/-- Device firmware update (R503-R523); the slots, SEC_FLOOR and TRIAL_SINCE persist. -/
structure FwState where
  /-- R506: slots A and B; reset: both EMPTY. -/
  slots : List FwSlot := List.replicate 2 {}
  /-- R507 FW_SLOT: the slot that runs; reset none. -/
  running : Option Nat := none
  /-- R522 SEC_FLOOR, TRIAL_SINCE, WRITE_PROGRESS, LAST_RESULT, HOIST_COUNT; reset 0. -/
  floor : Nat := 0
  trialSince : Int := 0
  progress : Nat := 0
  last : Nat := 0
  hoists : Nat := 0
  /-- R582 FLASH_ID, FLASH_SIZE, XSPI_PROTO as read at the start; reset 0: the flash has not been read. -/
  flashId : Nat := 0
  flashSize : Nat := 0
  fastFlash : Bool := false
  /-- R509: the slot being written; reset none. -/
  writing : Option Nat := none
  /-- R511, R518: the activation under way: the slot it leads to, whether it is a revert, and H0; reset none. -/
  hoist : Option (Nat × Bool × Nat) := none
  /-- R517: when a refused confirmation commit is tried again; reset none. -/
  confirmAt : Option Nat := none
  deriving DecidableEq, Repr

/-- What leaves the device (MODEL'S OWN log of outputs, oldest first). -/
inductive Out where
  /-- A QDL response: session, SEQ, header STATUS, body. -/
  | qdl (session seq : Nat) (status : Status) (body : Body)
  /-- A NOTIFY of an entry (R53): session, SEQ, SUB_ID, and the READ item: key, TYPE, value. -/
  | notifyEntry (session seq sub key ty : Nat) (v : Val)
  /-- A NOTIFY of an event (R54): session, SEQ, SUB_ID, event, TIME, DATA. -/
  | notifyEvent (session seq sub ev : Nat) (time : Int) (data : Nat)
  /-- A PDU encrypted and authenticated under a session key (R37, log 4). -/
  | sealed (s : Seal) (o : Out)
  /-- A PDU sent over UDP: port, IPv4, address and port of the host (R38, R567). -/
  | udp (prt : Fin 2) (v4 : Bool) (addr port : Nat) (o : Out)
  /-- A CLOSE sent by the device (R42). -/
  | qdlClose (session : Nat)
  /-- R79, R80: a two-step Sync of the master (its Follow_Up carries its transmit stamp), by port: transport, domain, sequence. -/
  | ptpSync (port transport domain seq : Nat)
  | ptpFollowUp (port transport domain seq : Nat) (origin : Int)
  /-- R80: Announce of the master, by port: transport, domain, sequence, clockClass. -/
  | ptpAnnounce (port transport domain seq clockClass : Nat)
  /-- R79: Delay_Req of the slave: port, transport, domain, sequence. -/
  | ptpDelayReq (port transport domain seq : Nat)
  /-- R79: Delay_Resp of the master: port, transport, domain, sequence, requesting port identity (clock, port), receive time, and the
  correctionField of the Delay_Req. -/
  | ptpDelayResp (port transport domain seq source sourcePort : Nat) (receive corr : Int)
  /-- R368, R370: a message sent on a hierarchy link to the other device (0 the manager). -/
  | hl (peer : Nat) (m : HlMsg)
  /-- R123, R210: a frame on the air: band, SFD stamp, channel, spreading, power in dBm, the frame. -/
  | air (band : Band) (stamp : Int) (channel spread : Nat) (power : Int) (f : MacFrame)
  /-- R232, R233: a Halyard burst: band, channel, the unit of 72 symbols that repeats without gaps, duration in ms. -/
  | halyard (band : Band) (channel : Nat) (symbols : List Nat) (duration : Nat)
  /-- R82: PPS_OUT driven. -/
  | ppsOut (high : Bool)
  /-- R305, R564: an Ethernet frame that a port has sent in full. -/
  | eth (port : Nat) (f : EthFrame)
  /-- R570: what an MSPI transaction returns: LEN of the oldest outbound PDU, TXLEN and RXFREE. -/
  | mspiLen (len : Nat)
  | mspiStatus (txLen rxFree : Nat)
  /-- R574-R576: a register write on the two-wire link: TW_SPEED, address, register, value. -/
  | pmic (speed addr reg value : Nat)
  /-- R573: the boot flash switched to 8D-8D-8D mode at a clock, MHz. -/
  | flashMode (mhz : Nat)
  /-- R567: an answer to a Neighbor Solicitation or an ARP request, or a detection begun, for an own address. -/
  | neighborAdvert (port addr : Nat)
  | arpReply (port addr : Nat)
  | dadProbe (addr : Nat)
  /-- R577: the level driven at GPIO `n`. -/
  | gpio (n : Nat) (high : Bool)
  deriving DecidableEq, Repr

/-- The GPIO balls and PPS_IN as levels (R530, R577). -/
structure GpioState where
  /-- R577, R530: level at the ball of GPIO0-GPIO23 as the outside drives it, a bit each; reset: DESIGN CHOICE 0 (log 2). -/
  input : Nat := 0
  /-- R530: level at PPS_IN; reset: DESIGN CHOICE low (log 2). -/
  ppsIn : Bool := false
  /-- R577: levels written to GPIO_OUT while the pads are latched are in the dictionary; the level each pad holds latched. -/
  latched : Nat := 0
  deriving DecidableEq, Repr

/-- A PDU that waits for a serial transport: its length in octets, and what it is. -/
structure OutPdu where
  len : Nat
  pdu : Out
  deriving DecidableEq, Repr

/-- Backhaul, host and board interfaces, beside the ports (R567-R580). -/
structure IfState where
  /-- R566 RX_LATENCY, TX_LATENCY, ns: of E0, then of E1, one value for each PORT_MODE; measured in production; reset: DESIGN CHOICE 0
  (log 2). -/
  rxLatency : List Nat := List.replicate 6 0
  txLatency : List Nat := List.replicate 6 0
  /-- R567: the /64 prefix taken from a Router Advertisement, and its sender as default router; reset none. -/
  raPrefix : Option Nat := none
  router : Option Nat := none
  /-- R567: IPv6 addresses under Duplicate Address Detection, and those in use: link-local, global; reset none. -/
  tentative : List Nat := []
  linkLocal : Option Nat := none
  global_ : Option Nat := none
  /-- R567: the 0x9008 settings in force since the last reset (none: as set at the start). -/
  addr4 : Nat := 0
  addr6 : Nat := 0
  /-- R569: octets of a partial MUART frame, and when the last came; reset none. -/
  muartPart : Option (List Byte) := none
  muartAt : Nat := 0
  /-- R568: MUART_CTS_N is asserted; reset: DESIGN CHOICE true (log 2). The rate in force, and a rate that waits for its instant. -/
  cts : Bool := true
  baud : Nat := 115200
  baudDue : Option (Nat × Nat) := none
  /-- R568: PDUs that wait while MUART_CTS_N is released; reset none. -/
  muartOut : List OutPdu := []
  /-- R570, R571: PDUs in the outbound buffer of MSPI, and responses that wait for space; reset none. -/
  mspiOut : List OutPdu := []
  mspiWait : List OutPdu := []
  /-- R579: EXTEST, CLAMP or HIGHZ holds the pads; reset false. -/
  extest : Bool := false
  /-- R575: D0's copy of PMIC_ADDR, TW_SPEED, ON_SEQ and OFF_SEQ, made at step 11 of a start; reset none. -/
  pmicCopy : Option (Nat × Nat × List Byte × List Byte) := none
  deriving DecidableEq, Repr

**Your instructions**
From the records above, extract every entry exactly as given.

**Task solution**
/-- Device firmware update (R503-R523); the slots, SEC_FLOOR and TRIAL_SINCE persist. -/
structure FwState where
  /-- R506: slots A and B; reset: both EMPTY. -/
  slots : List FwSlot := List.replicate 2 {}
  /-- R507 FW_SLOT: the slot that runs; reset none. -/
  running : Option Nat := none
  /-- R522 SEC_FLOOR, TRIAL_SINCE, WRITE_PROGRESS, LAST_RESULT, HOIST_COUNT; reset 0. -/
  floor : Nat := 0
  trialSince : Int := 0
  progress : Nat := 0
  last : Nat := 0
  hoists : Nat := 0
  /-- R582 FLASH_ID, FLASH_SIZE, XSPI_PROTO as read at the start; reset 0: the flash has not been read. -/
  flashId : Nat := 0
  flashSize : Nat := 0
  fastFlash : Bool := false
  /-- R509: the slot being written; reset none. -/
  writing : Option Nat := none
  /-- R511, R518: the activation under way: the slot it leads to, whether it is a revert, and H0; reset none. -/
  hoist : Option (Nat × Bool × Nat) := none
  /-- R517: when a refused confirmation commit is tried again; reset none. -/
  confirmAt : Option Nat := none
  deriving DecidableEq, Repr

/-- What leaves the device (MODEL'S OWN log of outputs, oldest first). -/
inductive Out where
  /-- A QDL response: session, SEQ, header STATUS, body. -/
  | qdl (session seq : Nat) (status : Status) (body : Body)
  /-- A NOTIFY of an entry (R53): session, SEQ, SUB_ID, and the READ item: key, TYPE, value. -/
  | notifyEntry (session seq sub key ty : Nat) (v : Val)
  /-- A NOTIFY of an event (R54): session, SEQ, SUB_ID, event, TIME, DATA. -/
  | notifyEvent (session seq sub ev : Nat) (time : Int) (data : Nat)
  /-- A PDU encrypted and authenticated under a session key (R37, log 4). -/
  | sealed (s : Seal) (o : Out)
  /-- A PDU sent over UDP: port, IPv4, address and port of the host (R38, R567). -/
  | udp (prt : Fin 2) (v4 : Bool) (addr port : Nat) (o : Out)
  /-- A CLOSE sent by the device (R42). -/
  | qdlClose (session : Nat)
  /-- R79, R80: a two-step Sync of the master (its Follow_Up carries its transmit stamp), by port: transport, domain, sequence. -/
  | ptpSync (port transport domain seq : Nat)
  | ptpFollowUp (port transport domain seq : Nat) (origin : Int)
  /-- R80: Announce of the master, by port: transport, domain, sequence, clockClass. -/
  | ptpAnnounce (port transport domain seq clockClass : Nat)
  /-- R79: Delay_Req of the slave: port, transport, domain, sequence. -/
  | ptpDelayReq (port transport domain seq : Nat)
  /-- R79: Delay_Resp of the master: port, transport, domain, sequence, requesting port identity (clock, port), receive time, and the
  correctionField of the Delay_Req. -/
  | ptpDelayResp (port transport domain seq source sourcePort : Nat) (receive corr : Int)
  /-- R368, R370: a message sent on a hierarchy link to the other device (0 the manager). -/
  | hl (peer : Nat) (m : HlMsg)
  /-- R123, R210: a frame on the air: band, SFD stamp, channel, spreading, power in dBm, the frame. -/
  | air (band : Band) (stamp : Int) (channel spread : Nat) (power : Int) (f : MacFrame)
  /-- R232, R233: a Halyard burst: band, channel, the unit of 72 symbols that repeats without gaps, duration in ms. -/
  | halyard (band : Band) (channel : Nat) (symbols : List Nat) (duration : Nat)
  /-- R82: PPS_OUT driven. -/
  | ppsOut (high : Bool)
  /-- R305, R564: an Ethernet frame that a port has sent in full. -/
  | eth (port : Nat) (f : EthFrame)
  /-- R570: what an MSPI transaction returns: LEN of the oldest outbound PDU, TXLEN and RXFREE. -/
  | mspiLen (len : Nat)
  | mspiStatus (txLen rxFree : Nat)
  /-- R574-R576: a register write on the two-wire link: TW_SPEED, address, register, value. -/
  | pmic (speed addr reg value : Nat)
  /-- R573: the boot flash switched to 8D-8D-8D mode at a clock, MHz. -/
  | flashMode (mhz : Nat)
  /-- R567: an answer to a Neighbor Solicitation or an ARP request, or a detection begun, for an own address. -/
  | neighborAdvert (port addr : Nat)
  | arpReply (port addr : Nat)
  | dadProbe (addr : Nat)
  /-- R577: the level driven at GPIO `n`. -/
  | gpio (n : Nat) (high : Bool)
  deriving DecidableEq, Repr

/-- The GPIO balls and PPS_IN as levels (R530, R577). -/
structure GpioState where
  /-- R577, R530: level at the ball of GPIO0-GPIO23 as the outside drives it, a bit each; reset: DESIGN CHOICE 0 (log 2). -/
  input : Nat := 0
  /-- R530: level at PPS_IN; reset: DESIGN CHOICE low (log 2). -/
  ppsIn : Bool := false
  /-- R577: levels written to GPIO_OUT while the pads are latched are in the dictionary; the level each pad holds latched. -/
  latched : Nat := 0
  deriving DecidableEq, Repr

/-- A PDU that waits for a serial transport: its length in octets, and what it is. -/
structure OutPdu where
  len : Nat
  pdu : Out
  deriving DecidableEq, Repr

/-- Backhaul, host and board interfaces, beside the ports (R567-R580). -/
structure IfState where
  /-- R566 RX_LATENCY, TX_LATENCY, ns: of E0, then of E1, one value for each PORT_MODE; measured in production; reset: DESIGN CHOICE 0
  (log 2). -/
  rxLatency : List Nat := List.replicate 6 0
  txLatency : List Nat := List.replicate 6 0
  /-- R567: the /64 prefix taken from a Router Advertisement, and its sender as default router; reset none. -/
  raPrefix : Option Nat := none
  router : Option Nat := none
  /-- R567: IPv6 addresses under Duplicate Address Detection, and those in use: link-local, global; reset none. -/
  tentative : List Nat := []
  linkLocal : Option Nat := none
  global_ : Option Nat := none
  /-- R567: the 0x9008 settings in force since the last reset (none: as set at the start). -/
  addr4 : Nat := 0
  addr6 : Nat := 0
  /-- R569: octets of a partial MUART frame, and when the last came; reset none. -/
  muartPart : Option (List Byte) := none
  muartAt : Nat := 0
  /-- R568: MUART_CTS_N is asserted; reset: DESIGN CHOICE true (log 2). The rate in force, and a rate that waits for its instant. -/
  cts : Bool := true
  baud : Nat := 115200
  baudDue : Option (Nat × Nat) := none
  /-- R568: PDUs that wait while MUART_CTS_N is released; reset none. -/
  muartOut : List OutPdu := []
  /-- R570, R571: PDUs in the outbound buffer of MSPI, and responses that wait for space; reset none. -/
  mspiOut : List OutPdu := []
  mspiWait : List OutPdu := []
  /-- R579: EXTEST, CLAMP or HIGHZ holds the pads; reset false. -/
  extest : Bool := false
  /-- R575: D0's copy of PMIC_ADDR, TW_SPEED, ON_SEQ and OFF_SEQ, made at step 11 of a start; reset none. -/
  pmicCopy : Option (Nat × Nat × List Byte × List Byte) := none
  deriving DecidableEq, Repr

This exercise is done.